→ **Instructions for the task**: Within the listing below, filter for "gives" and copy every matching line.

→ **Listed records**:

/-- The count at offset 16 with its limits, the length it gives, the reserved bytes (R425 steps 6 and 7). A count of points outside
its limits gives result 3 as R425 says, not 5 as R110 says (notes/assumptions/50.md). -/
def countChecks (t : TblBytes) (len lo hi size : Nat) : List TblCheck :=
  [{ off := 4, ok := decide (20 ≤ len), res := 2 }, { off := 16, ok := decide (lo ≤ t.h 16) && decide (t.h 16 ≤ hi), res := 3 },
   { off := 4, ok := len == 20 + size * t.h 16, res := 2 }] ++ zeroChecks t.b 18 2

/-- CURVE (R110). A rule over two or three points is charged to the last of them; a slope to its own point. The differences and the
quotient of a slope are each rounded (notes/assumptions/50.md). -/
def curveChecks (t : TblBytes) (len : Nat) : List TblCheck :=
  let n := t.h 16
  let x (i : Nat) := t.w (20 + 12 * i)
  let y (i : Nat) := t.w (24 + 12 * i)
  countChecks t len 2 64 12 ++ (List.range n).flatMap fun i =>
    let want : Word := if i + 1 = n ∨ fpEq (x (i + 1)) (x i) = true then 0 else fDiv (fSub (y (i + 1)) (y i)) (fSub (x (i + 1)) (x i))
    let next := i + 1 == n || (fIsFinite (x (i + 1)) && fIsFinite (y (i + 1)) && fpGe (x (i + 1)) (x i))
    [{ off := 20 + 12 * i, res := 5, ok := fIsFinite (x i) && (i == 0 || fpGe (x i) (x (i - 1))) &&
        !(decide (2 ≤ i) && fpEq (x i) (x (i - 1)) && fpEq (x (i - 1)) (x (i - 2))) },
     { off := 24 + 12 * i, res := 5, ok := fIsFinite (y i) },
     { off := 28 + 12 * i, res := 5, ok := fIsFinite (t.w (28 + 12 * i)) && (!next || t.w (28 + 12 * i) == want) }]

/-- PMBUS_MAP (R112, 15 R326). -/
def pmbusChecks (t : TblBytes) (len : Nat) : List TblCheck :=
  let n := t.h 16
  countChecks t len 1 256 12 ++ (List.range n).flatMap fun i =>
    let o := 20 + 12 * i
    let code := t.b o
    let ports := BitVec.ofNat 8 (t.b (o + 1))
    let blk := t.b (o + 2) / 4 % 2 = 1
    let l := t.b (o + 3)
    let a := (t.w (o + 4)).toNat
    let again := (List.range i).any fun j => t.b (20 + 12 * j) == code && (BitVec.ofNat 8 (t.b (21 + 12 * j)) &&& ports &&& 7) != 0
    [{ off := o, ok := !again && !(bit ports 0 && hwCodes.contains code) },
     { off := o + 1, ok := decide (t.b (o + 1) ≤ 7) }, { off := o + 2, ok := decide (t.b (o + 2) ≤ 15) },
     { off := o + 3, ok := if blk then decide (1 ≤ l) && decide (l ≤ 32) else l == 1 || l == 2 || l == 4 },
     { off := o + 4, ok := a % (if blk then 4 else max 1 l) == 0 && (decide (a < 0xF0000) || inData a 1) },
     { off := o + 8, ok := decide (t.b (o + 8) ≤ 2) }] ++ zeroChecks t.b (o + 10) 2

/-- DRAFT_MAP (R113). -/
def draftChecks (t : TblBytes) (len : Nat) : List TblCheck :=
  countChecks t len 1 256 4 ++ (List.range (t.h 16)).flatMap fun i =>
    let o := 20 + 4 * i
    let again := (List.range i).any fun j => t.h (20 + 4 * j) == t.h o
    [{ off := o, ok := decide (t.b o ≤ 31) && !again }, { off := o + 3, ok := decide (t.b (o + 3) ≤ 1) }]

/-- Offsets of the records of a LOG_LAYOUT, if they end exactly at its length (R425 step 6). -/
def layoutRecs (t : TblBytes) (len : Nat) : Nat → Nat → Option (List Nat)
  | 0, o => if o = len then some [] else none
  | fuel + 1, o => if o = len then some [] else if len < o + 4 then none else (layoutRecs t len fuel (o + 4 + 4 * t.b (o + 2))).map (o :: ·)

/-- LOG_LAYOUT (R114). -/
def layoutChecks (t : TblBytes) (len : Nat) : List TblCheck :=
  match layoutRecs t len (len / 4) 16 with
  | none => [{ off := 4, ok := false, res := 2 }]
  | some rs => rs.flatMap fun o =>
    let again := rs.any fun p => decide (p < o) && t.h p == t.h o
    [{ off := o, ok := decide (0xB00 ≤ t.h o) && decide (t.h o ≤ 0xFFF) && !again },
     { off := o + 2, ok := decide (1 ≤ t.b (o + 2)) && decide (t.b (o + 2) ≤ 64), res := 3 }, { off := o + 3, ok := t.b (o + 3) == 0 }] ++
    (List.range (t.b (o + 2))).flatMap fun k =>
      let q := o + 4 + 4 * k
      [{ off := q + 2, ok := decide (1 ≤ t.b (q + 2)) && decide (t.b (q + 2) ≤ 32) }, { off := q + 3, ok := decide (t.b (q + 3) ≤ 5) }]

/-! ### Validation (R94-R99, R425) -/

/-- Protected ranges: installed tables, the job's, and those that wait for the commit (R97). -/
def State.protRanges (s : State) : List (Nat × Nat) :=
  s.seq.tbls.map (fun t => (t.addr, t.len)) ++ (s.seq.job.toList.map fun j => (j.addr, j.len)) ++
  s.seq.pend.filterMap fun p => match p.1 with | .install j => some (j.addr, j.len) | .remove _ _ => none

→ **Solution to the exercise**:
/-- The count at offset 16 with its limits, the length it gives, the reserved bytes (R425 steps 6 and 7). A count of points outside
its limits gives result 3 as R425 says, not 5 as R110 says (notes/assumptions/50.md). -/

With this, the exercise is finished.